Loi climat: l'aérien inquiet pour son développement à long terme

  • Le projet de loi climat risque selon les responsables du secteur aérien de le fragiliser davantage en limitant son développement
  • Une mesure emblématique du texte réside dans l'interdiction des trajets aériens quand il existe une alternative en train par une liaison directe régulière en moins de 2h30

PARIS: Adieu les liaisons entre Orly et Nantes, Lyon ou Bordeaux : le secteur aérien français, déjà affaibli par la crise du Covid-19, s'inquiète du projet de loi climat qui risque selon ses responsables de le fragiliser davantage en limitant son développement.

Une mesure emblématique du texte réside dans l'interdiction des trajets aériens quand il existe une alternative en train par une liaison directe régulière en moins de 2h30, avec des exceptions pour les vols en correspondance.

Ce sera la fin des Orly-Nantes, Orly-Lyon et Orly-Bordeaux, qui représentaient en 2019 quelque 4% des voyages aériens intérieurs hors DOM-TOM et Corse, soit 1,1 million de passagers, remarque Archery Consulting.

Selon ce cabinet spécialisé, « cette portée réduite n'est pas une surprise, dans la mesure où la part de marché relative du TGV domine largement celle de l'avion dès lors qu'il est compétitif en temps ».

La nouvelle ligne ferroviaire Paris-Bordeaux inaugurée en 2017 a ainsi capté de nombreux clients de l'avion, même s'ils étaient encore plus de 560 000 en 2019. 

L'aéroport de Bordeaux-Mérignac estime que la fin de la liaison lui fera perdre 16% de chiffre d'affaires, et des élus locaux ont dénoncé un « nouveau coup » porté à l'économie de la région.

« Tout ce projet a été monté sans qu'il y ait aucune étude d'impact environnemental, et aucune d'impact économique », regrette Thomas Juin, président de l'Union des aéroports français (UAF), qualifiant le texte de « régression pour la mobilité des citoyens ».

Fermer des lignes est « une mauvaise chose pour les compagnies comme pour les villes concernées.

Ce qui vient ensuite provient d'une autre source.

/-- The word of a 32-bit instruction. -/
def encode32 (i : Instr) : Option Nat := (encodeFields i).map packFields

/-- The low n bytes of w, the lowest first (R7). -/
def leBytes (n w : Nat) : List Byte :=
  match n with
  | 0 => []
  | n + 1 => BitVec.ofNat 8 w :: leBytes n (w / 256)

/-- The bytes of an instruction as they lie in memory, little-endian (R7, R307); an event has none. -/
def encode (i : Instr) : List Byte :=
  match i with
  | .compressedInstruction p => leBytes 2 p.toNat
  | i =>
    match encode32 i with
    | some w => leBytes 4 w
    | none => []

/-- The instruction the decoder reads from an instruction whose bits are w, numbered as spec/opcode_table.json numbers
them; the bits above nbits are zero. -/
def decodeTableWord (nbits w : Nat) : Option Instr :=
  match decodeBytes (leBytes 4 (w % 2 ^ nbits)) with
  | some (.ok i, _, _) => some i
  | _ => none

end Sys2Proof
end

Et ce, pour un bilan environnemental contestable », a affirmé pour sa part le directeur général de l'Association du transport aérien international (Iata), Alexandre de Juniac, mardi aux Echos.

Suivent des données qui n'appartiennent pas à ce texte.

-- ==== Sys2Proof/Machine/HostEv.lean ====
section
/-! DEFINITION. Machine/HostEv.lean: the host interface (R92, R94), contexts (R90, R91, R297), the states of a save and a restore
as events (R293, R295, R297), and Compline (R95 to R98). -/
namespace Sys2Proof.Machine

/-! ## The doorbell and the vectors (R92, R94) -/

/-- A write to DOORBELL of a context. -/
def doorbellWrite (s : State) (c : Nat) (v : Word) : State :=
  let x := s.ctx c
  let t := v.toNat % 0x100000000
  let gap := fun (a : BitVec 32) => (t + 0x100000000 - a.toNat) % 0x100000000
  let bad := bitsOf v 63 32 != 0 || decide (x.lqSize < gap x.lqHead) || decide (x.lqSize < gap x.doorbell)
  if !x.live then s
  else if v = x.doorbell.zeroExtend 64 then s
  else if bad then raiseVector (s.setCtx c { x with dberr := true }) c 0
  else s.setCtx c { x with doorbell := BitVec.ofNat 32 t }
/-- A store to HOST_IRQ of a context. -/
def hostIrqWrite (s : State) (c : Nat) (v : Word) : State := if 2 ≤ v.toNat && v.toNat ≤ 31 then raiseVector s c v.toNat else s
/-- R94: HOST_IRQ: context n, the word stored. -/
def execHostIrq (s : State) : Host.Outcome State Fault Refusal := .next (hostIrqWrite s s.ev.n s.ev.word)

/-! ## Creating and destroying contexts (R90, R91) -/

/-- The status of the last command of a context. -/
def ctxStatus (s : State) (c st : Nat) : State := s.setCtx c { s.ctx c with status := st }
/-- The contexts that are live. -/
def liveCtxs (s : State) : List Nat := (List.range 64).filter (fun c => (s.ctx c).live)
/-- Whether a context's area lies in HBM, apart from the areas of other live contexts, and holds the header (R90, R291). -/
def areaOk (s : State) (c : Nat) : Bool :=
  let x := s.ctx c
  0x10000 ≤ x.alen.toNat && areaBase x + x.alen.toNat ≤ 0xC000000000 &&
  (liveCtxs s).all (fun d => d == c || !overlap (areaBase x) x.alen.toNat (areaBase (s.ctx d)) (s.ctx d).alen.toNat)
/-- A free entry of the job table (R49). -/
def freeJob (s : State) : Option Nat := (List.range 64).find? (fun j => !bitOf (tget s.fabric.jobs j (0 : Word)) 63)
/-- The create command. [DESIGN CHOICE, unsafe: log 44] -/
def ctxCreate (s : State) (c : Nat) : State :=
  let x := s.ctx c
  if s.cpl.state != .idle then { s with cpl := { s.cpl with waiting := s.cpl.waiting ++ [(c, false)] } }
  else if x.live then ctxStatus s c 1
  else if !areaOk s c then ctxStatus s c 2
  else match freeJob s with
    | none => ctxStatus s c 3
    | some j =>
      let s := s.setCtx c {
        live := true, job := x.job, lqlog := x.lqlog, area := x.area, alen := x.alen, ptroot := x.ptroot, lqBase := x.lqBase, apbase := x.apbase }
      let s := { s with
        fabric := { s.fabric with jobs := tset s.fabric.jobs j (BitVec.ofNat 64 (2 ^ 63 + c * 2 ^ 16 + x.job.toNat)) }
        mem := memZero s.mem (areaBase x) 0x10000 }
      headerPut s c 0 1
/-- R90: CTX_CREATE: context n. -/
def execCtxCreate (s : State) : Host.Outcome State Fault Refusal := .next (ctxCreate s s.ev.n)

/-- The barriers of a context freed, their instance numbers advanced. -/
def freeBarriers (c : Nat) (t : Tab Barrier) : Tab Barrier :=
  tmap t (fun _ (b : Barrier) => if b.holder == some c then { holder := none, inst := b.inst + 1 } else b)
/-- Far accesses of a context that is destroyed: loads are given up, what has been sent goes on without an owner. -/
def orphanFars (s : State) (c : Nat) : State :=
  let gone := s.far.filter (fun f => f.ctx == c && f.kind == .load)
  { s with
    far := (s.far.filter (fun f => !(f.ctx == c && f.kind == .load))).map (fun (f : Far) =>
      if f.ctx == c then { f with dest := .none, slot := none, taint := 0, own := false } else f)
    fabric := { s.fabric with requests := s.fabric.requests.map (fun (r : Request) =>
      match r.access with
      | some id => if gone.any (fun f => f.id == id) then { r with access := none } else r
      | none => r) } }
/-- A live context destroyed, in the order of R91. [DEDUCED, unsafe: log 45] -/
def ctxDestroyNow (s : State) (c : Nat) : State :=
  let ts := ctxTids s c
  let s := ts.foldl detachFollowers s
  let s := match s.dbg.stop with | some st => if ts.contains st.tid then releaseStop s else s | none => s
  let saved := (s.ctx c).image.isSome
  let s := if saved then s else { s with threads := tmap s.threads (fun k (t : Thread) => if ts.contains k then { instret := t.instret } else t) }
  let s := { orphanFars s c with coll := s.coll.filter (fun r => r.ctx != c), wakes := if saved then s.wakes else s.wakes.filter (fun t => !ts.contains t) }
  let s := (s.launches.filter (fun l => l.ctx == c)).foldl releaseLaunch s
  let v : Inv := { all := true, ctx := c, vpage := 0, walks := 0, mark := 0 }
  let s := dropEntries { s with
    fabric := { s.fabric with jobs := tmap s.fabric.jobs (fun _ (e : Word) => if bitOf e 63 && bitsOf e 21 16 == c then e &&& ~~~(BitVec.ofNat 64 (2 ^ 63)) else e) }
    devBarriers := freeBarriers c s.devBarriers
    clusters := tmap s.clusters (fun _ (k : Cluster) => { k with barriers := freeBarriers c k.barriers })
    xlt := { s.xlt with walks := s.xlt.walks.filter (fun w => w.ctx != c), failed := s.xlt.failed.filter (fun f => f.2.1 != c)
                        invs := s.xlt.invs.map (fun (i : Inv) => { i with walks := min i.walks (s.xlt.walks.filter (fun w => w.ctx != c)).length }) } } v
  let x := s.ctx c
  s.setCtx c { job := x.job, lqlog := x.lqlog, area := x.area, alen := x.alen, ptroot := x.ptroot, lqBase := x.lqBase, apbase := x.apbase }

« Il y a des TGV assez directs et fréquents, et les correspondances vers des horizons plus lointains sont préservées par les liaisons avec Roissy », tempère Bruno Gazeau, président de la Fédération nationale des associations d'usagers des transports.

Nouveaux engagements des compagnies ?

Le texte entérine l'existant, puisque le gouvernement avait contraint Air France à renoncer à ces liaisons en contrepartie d'un soutien financier en mai 2020, et interdira aux concurrents de s'engouffrer dans la brèche.

Il prévoit également une compensation carbone graduelle des vols intérieurs -- Air France l'applique déjà -- et l'interdiction de l'agrandissement des installations aéroportuaires par expropriation si elles entraînent une hausse des émissions.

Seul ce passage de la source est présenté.